Full code and where we’re going
By the end of this blog you’ll know how to implement a simple interpreter. And your code will be able to interpret code like this.
> (define fib (lambda (n) ;; Fibonacci!
(if (< n 2)
1
(+ (fib (- n 1)) (fib (- n 2))))))
> (fib 10)
55
For reference, the final project can be found here.
Background
An interpreter is a program that reads raw text in one language and translates that text into something executable in another language. It does this by constructing an abstract syntax tree (or “AST” for short), an object representation that captures the execution semantics of the raw text. The tree is then traversed by an evaluation algorithm and the result is returned.
This is different from, although similar to, the process used by a compiler to execute code. A compiler, however, will typically try to optimize your code.1 Because of this optimization step, a representation of the compiled code needs to be saved to the disk for later use. In contrast, interpreters execute the input text in memory.
It should be noted that compilers and interpreters are not a feature of the language but rather a feature of the language implementation. One could, for example, implement the C programming language with an interpreter, and the Python programming language with a compiler. The choice of whether or not to implement a language with an interpreter or a compiler is strictly up to the developer.
Parsing
Unlike infix notation (operators appear in-between operands), LISP is a relatively easy language to parse. Since everything is fully parenthesized, we don’t need to pay special attention to operator precedence and the order of operations while parsing. Rather, we’re more or less given the AST and it’s up to us to translate the tree into a set of syntax classes by looking at the first element in each parenthesized expression.2
When parsing the text, we have two types to consider; atomics, (indivisible values like numbers and bools), and lists which contain multiple expressions. If we see an atomic, there’s nothing more to do — we simply return an object that holds the atomic data (the raw string).

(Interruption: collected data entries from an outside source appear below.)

/-- The keys of the section, and the PMIC settings and external sensors of record type 0x08 (R564, R565, Table 15.9). -/
def VoleState.loadPorts (v : VoleState) : VoleState :=
  let keys := v.archiveRecords.map recordKey
  match v.archiveRecord 0x08 0xFF with
  | none => { v with pmic := none, extSensors := [], keysInUse := keys }
  | some r =>
    let f := Word.fieldLE r
    let sensor := fun s : Nat => ((BitVec.ofNat 7 (f (16 + 8 * s) 1), BitVec.ofNat 8 (f (17 + 8 * s) 1),
      BitVec.ofNat 8 (f (18 + 8 * s) 1), signed16 (f (20 + 8 * s) 2)) : BitVec 7 × Byte × Byte × Int)
    { v with
      pmic := some (BitVec.ofNat 7 (f 8 1), BitVec.ofNat 8 (f 9 1), f 10 1, f 12 2, signed16 (f 14 2))
      extSensors := (List.range (min 8 (f 11 1))).map sensor, keysInUse := keys }

/-- A beam as firmware loads it: the integrator section's values, overridden by those of the device bank in use (R564). -/
def State.loadBeam (s : State) (h : Head) (b : Beam) : BeamState :=
  let r := s.vole.archiveRecord 0x04 (beamIndex h b)
  let v := fun k : Nat => archived r k 0 1023 0
  let c := s.vole.archiveRecord 0x09 (beamIndex h b)
  let base : BeamState :=
    { writeCode := v 0, midCode := v 1, coolCode := v 2, biasCode := v 3, readCode := v 4, calWrite := v 0, calRead := v 4
      betaTarget := archived r 5 0 65535 0, calSlope := archived r 6 0 65535 0, limMark := archived c 0 0 15 4
      limHeader := archived c 1 0 255 24, limWord := archived c 2 0 1023 160, limBeta := archived c 3 5 40 15 }
  match s.bankInUse with
  | none => base
  | some k =>
    let a := match h with
      | .a => k.beamsA[b]
      | .b => k.beamsB[b]
    { base with readCode := a.readCode, calRead := a.readCode, writeCode := a.writeCode, calWrite := a.writeCode
                adcOffset := a.adcOffset, calOffset := a.adcOffset, readTarget := a.readTarget, betaTarget := a.betaTarget
                calSlope := a.slope }

/-- A read channel as firmware loads it (R325, R564). -/
def State.loadChan (s : State) (h : Head) (b : Beam) : ReadChannel :=
  match s.bankInUse with
  | none => {}
  | some k =>
    let a := match h with
      | .a => k.beamsA[b]
      | .b => k.beamsB[b]
    { par := a.par, verify := a.verify, taps := a.taps, gain := a.gain }

/-- The commutation parameters in force (R403, Table 11.1). -/
def VoleState.commutation (v : VoleState) : SpindleParams :=
  let a := archived (v.archiveRecord 0x06 0xFF)
  { polePairs := a 0 1 8 4, fPwm := a 1 24 96 48, deadTime := a 2 20 500 100, blank := a 3 100 1000 250
    iPeak := a 4 10 200 120, iTest := a 5 10 200 40, iStart := a 6 10 200 80, tTestMax := a 7 5 100 50
    tDecay := a 8 50 1000 300, lead := a 9 0 24 8, keNom := a 10 0 65535 0, brakeMax := a 11 10 100 60 }

/-- The sled profile in force (R424); a limit of 0 is none. -/
def VoleState.sledProfile (v : VoleState) : SledProfile :=
  let a := archived (v.archiveRecord 0x07 0xFF)
  { vMax := a 0 1 (2 ^ 32) 400000, aMax := a 1 1 (2 ^ 32) 20000000, jMax := a 2 1 (2 ^ 40) 4000000000 }
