-- ==== Sys2Proof/Machine/Step.lean ====
section
/-! DEFINITION. One step: the command at the front of the queue runs on the state with the queue's rest; on an empty
queue the block idles (log entry 3). -/

namespace Sys2Proof.Machine

/-- One step of the T36. -/
def step (s : State) : Host.Outcome State Fault Refusal :=
  match s.pending with
  | [] => .next s
  | c :: rest => exec c { s with pending := rest }

/-- The command that a table word spells, put at the front of the queue; no word spells one. -/
def State.withFetchWord (s : State) (nbits w : Nat) : State :=
  match decodeTableWord nbits w with
  | some c => { s with pending := c :: s.pending }
  | none => s

end Sys2Proof.Machine
end

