/-- Calibration steps start and end, FSYNC and LTC are followed, and registers are read with captures and written in
their windows (R91, R132, R136, R393, R535, R538, R540, R552, R675, R678, R679). A pending step whose needs are
done starts in RUN or reports its failing mask, and ends passed or discarded; a lost precondition aborts it.
Group M starts with door and magazine. An FSYNC edge is accepted 4.0 ms after the last and latches the time
address; timecode is valid after two frames and lost after three frame times. 32-bit reads of the commit point
and of the deficit capture their other words, which are returned once, and 64-bit reads return both words; the
weights read alike through every function, doorbells and reserved words read 0. Register writes reach the weights
through F3 only, the event registers, the shadow of a loop slot and PHASE_STEP while domain 7 is on, and no
read-only word; one at an offset that is no multiple of 4 is ignored (log entry 161), and one outside its window
stops by name (the model's bound). -/
def Obligations.CalibrationTimeAndRegisters : Prop :=
  ∀ (t : Time) (s : State),
    let s1 := s.at t
    (∀ (n : Nat) (h : Head) (b : Beam), (s.calUnit n h b).status.waits = true → s1.needsDone n h b = true →
      s.pwr.state = .run → s.pwr.step ≠ some .runToDoze →
      (s1.failing n h = 0 → exec (.calStepStart t n h b) s =
        .next (((s1.setUnit n h b .running).beginStep n).followBringup)) ∧
      (s1.failing n h ≠ 0 → exec (.calStepStart t n h b) s =
        .next ((s1.setUnit n h b (.notRun (BitVec.ofNat 32 (s1.failing n h)))).followBringup))) ∧
    (∀ (n : Nat) (h : Head) (b : Beam) (m : CalMeasure), (s.calUnit n h b).status.runs = true → s1.stepWorked n = true →
      (s1.discards n h b m = false → exec (.calStepEnd t n h b m) s =
        .next (((s1.stepPasses n h b m).settleCalibrate n h b).followBringup)) ∧
      (s1.discards n h b m = true → exec (.calStepEnd t n h b m) s =
        .next (((s1.stepFails n h b m).settleCalibrate n h b).followBringup))) ∧
    (∀ (n : Nat) (h : Head) (b : Beam) (mask : Word), (s.calUnit n h b).status.runs = true →
      s1.calibrateOf n h b = none →
      let lost := Nat.land (Nat.land mask.toNat (Nat.lor (stepNeeds n) 0)) (Nat.lor (s1.falseMask h) 16)
      (lost ≠ 0 → exec (.calPreconditionLost t n h b mask) s =
        .next ((s1.setUnit n h b (.aborted (BitVec.ofNat 32 lost))).followBringup)) ∧
      (lost = 0 → exec (.calPreconditionLost t n h b mask) s = .next s1)) ∧
    (s1.doorClosed.doorHolds = true → 2 ≤ s1.doorClosed.mnt.magazine → s1.doorClosed.cal.groupM = false →
      s1.doorClosed.quill.bootStep = 11 → s1.doorClosed.quill.recovery = false → exec (.groupMStart t) s =
        .next ((((s1.doorClosed.updCal fun c => { c with groupM := true }).setSteps groupM .pending).followBringup).autoStart)) ∧
    (∀ (high angle : Nat), 100 ≤ high → s.servoOn = true → (∀ e, s.sync.lastEdge = some e → e + 4000000 ≤ s1.now) →
      ∃ u : State, exec (.fsyncEdge t high angle) s = .next u ∧ u.sync.lastEdge = some s1.now ∧
        u.sync.latched = (if s.sync.validAt s1.now then s.sync.address else 0x80) ∧
        ∀ e, s.sync.lastEdge = some e → u.sync.period = BitVec.ofNat 32 ((s1.now - e) / 1000)) ∧
    (∀ (high angle : Nat) (e : Time), 100 ≤ high → s.servoOn = true → s.sync.lastEdge = some e → s1.now < e + 4000000 →
      exec (.fsyncEdge t high angle) s = .next (s1.updSync fun y => { y with ignored := satOne y.ignored })) ∧
    (∀ (a : TimeAddress) (rate : Nat), 1700 ≤ rate → rate ≤ 2700 → s.coreOn = true → ∃ v : Bool, exec (.ltcFrameDecoded t a rate) s =
      .next (s1.updSync fun y => { y with address := timecodeField a, syncAt := some s1.now, bitRate := rate, valid := v }) ∧
      (v = true ↔ s.sync.validAt s1.now = true ∨ ∃ e, s.sync.syncAt = some e ∧ s1.now ≤ e + bitTime 120 s.sync.bitRate)) ∧
    (∀ e, s.sync.syncAt = some e → e + bitTime 240 s.sync.bitRate ≤ s1.now →
      exec (.timecodeLoss t) s = .next (s1.updSync fun y => { y with valid := false })) ∧
    (∀ fn : FnId, (s.func fn).ready = true →
      (∀ v : Word, exec (.eventPendingClear t fn v) s = .next (s1.updFunc fn fun u => { u with
        eventPending := u.eventPending &&& ~~~(v.setWidth 8) })) ∧
      (exec (.commitPointRead32 t fn) s = .next ((s1.emit (.readValue fn 0x100 s1.commitClipWord)).updFunc fn fun u =>
        { u with captures := { u.captures with commitFrames := some s1.commitFramesWord } })) ∧
      (exec (.deficitRead32 t fn) s = .next ((s1.emit (.readValue fn 0x118 s.rcd.drey.inRate)).updFunc fn fun u =>
        { u with captures := { u.captures with outRate := some s.rcd.drey.outRate, timeToFull := some s.rcd.drey.timeToFull } })) ∧
      (∀ w, (s.func fn).captures.commitFrames = some w → exec (.capturedFieldRead t fn 0x104) s =
        .next ((s1.emit (.readValue fn 0x104 w)).updFunc fn fun u =>
          { u with captures := { u.captures with commitFrames := none } })) ∧
      (∀ v : Word, exec (.registerWrite t (.bar0 fn) 0x114 v) s = .next (s1.updFunc fn fun u =>
        { u with eventEnable := v.setWidth 8, eventVector := BitVec.ofNat 6 (fieldOf v 21 16) })) ∧
      (∀ v : Word, exec (.registerWrite t (.bar0 fn) 0x10C v) s = .next s1) ∧
      (∀ (v : Word) (off : Nat), off % 4 ≠ 0 → off < 0x10000 → exec (.registerWrite t (.bar0 fn) off v) s = .next s1) ∧
      (∀ v : Word, fn ≠ 3 → exec (.registerWrite t (.bar0 fn) 0x400 v) s = .next s1) ∧
      (∀ v : Word, fn = 3 → exec (.registerWrite t (.bar0 fn) 0x400 v) s = .next (s1.updHost fun x => { x with
        arb := { x.arb with w0 := v.extractLsb' 0 8, w1 := v.extractLsb' 8 8, w2 := v.extractLsb' 16 8
                            w3 := v.extractLsb' 24 8 } }))) ∧
    (∀ fn : FnId, s.readBar0Wide fn 0x100 = s.commitFramesWord ++ s.commitClipWord ∧
      s.readBar0Wide fn 0x118 = s.rcd.drey.outRate ++ s.rcd.drey.inRate ∧
      s.readBar0 fn 0x400 = s.host.arb.w3 ++ s.host.arb.w2 ++ s.host.arb.w1 ++ s.host.arb.w0 ∧
      (∀ off : Nat, 0x1000 ≤ off → off < 0x2000 → s.readBar0 fn off = 0) ∧
      ∀ off : Nat, 0x9000 ≤ off → s.readBar0 fn off = 0) ∧
    (∀ (fn : FnId) (v : Word), (s.func fn).ready = false →
      exec (.registerWrite t (.bar0 fn) 0x114 v) s = .next (s1.emit (.discarded fn)) ∧
      exec (.eventPendingClear t fn v) s = .next (s1.emit (.discarded fn))) ∧
    (∀ v : Word, s.servoOn = true →
      (exec (.registerWrite t .loopEngine 0x408 v) s = .next (s1.updLoop fun e => { e with phaseStep := v })) ∧
      ∀ i : LoopId, exec (.registerWrite t .loopEngine (i.val * 64 + 4) v) s = .next (s1.updSlot i fun k => { k with
        shadow := { k.shadow with kp := v.extractLsb' 16 16, ki := v.extractLsb' 0 16 } })) ∧
    (∀ (fn : FnId) (off : Nat) (v : Word), (0x10000 ≤ off → exec (.registerWrite t (.bar0 fn) off v) s = .fault .outsideWindow) ∧
      (0x4000 ≤ off → exec (.registerWrite t (.bar2 fn) off v) s = .fault .outsideWindow) ∧
      (0x40C ≤ off → exec (.registerWrite t .loopEngine off v) s = .fault .outsideWindow))
end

If we see an opening parenthesis, we know that we’re populating a list. We should continue parsing from the next token in the input stream, and stop once we see a closing parenthesis. At that point, we can return the list.
In my implementation, I defined two types, SExpAtom
and SExpList
, both of which derive from SExp
, an abstract class that is used to group the two child classes (more formally, the LISP syntax uses s-expressions). I then apply the recursive algorithm described above to the input text.
public static SExp Parse(string input)
{
var tokens = input
.Replace("(", " ( ")
.Replace(")", " ) ")
.Split().Where(x => x != "").ToList();
return Next(tokens);
}
private static SExp Next(List<string> tokens)
{
var token = tokens.Pop(); // removes first element
if (token == ")") throw new Exception("Unexpected '(' character");
if (token == "(")
{
var list = new SExpList();
while (tokens.First() != ")")
list.Contents.Add(Next(tokens));
tokens.Pop();
return list;
}
return new SExpAtom(token);
}
AST
The preceding step produced a structure that is far easier to process than the input text. With a valid SExp
in hand, we can proceed to the next step, translating the SExp
tree to an abstract syntax tree.
The base type for all syntax classes is Expression
.
abstract class Expression
{
public abstract Value Evaluate(Dictionary<string, Expression> env)
}
This base class requires that subclasses provide an implementation for the Evaluate
method. Evaluate
produces a Value
, a derived type of Expression
that evaluates to itself.
abstract class Value : Expression
{
public Value(object underlying)
{
Underlying = underlying;
}
public T GetValue<T>()
{
return (T)Underlying;
}
public override Value Evaluate(Dictionary<string, Expression> env)
{
return this;
}
protected readonly object Underlying;
}
Don’t worry about the argument of Evaluate
. We’ll discuss that and the overrides of Evaluate
in detail later. I’ll further show how we can improve the design by hiding env
from direct exposure to the syntax classes. We’ll also make Value
a generic class, to avoid having to cast Underlying
.
Our interpreter will support two Value
types: Bool(bool b)
and Number(double x)
. The other expressions are as follows
-
Call(Expression body, List<Expression> arguments)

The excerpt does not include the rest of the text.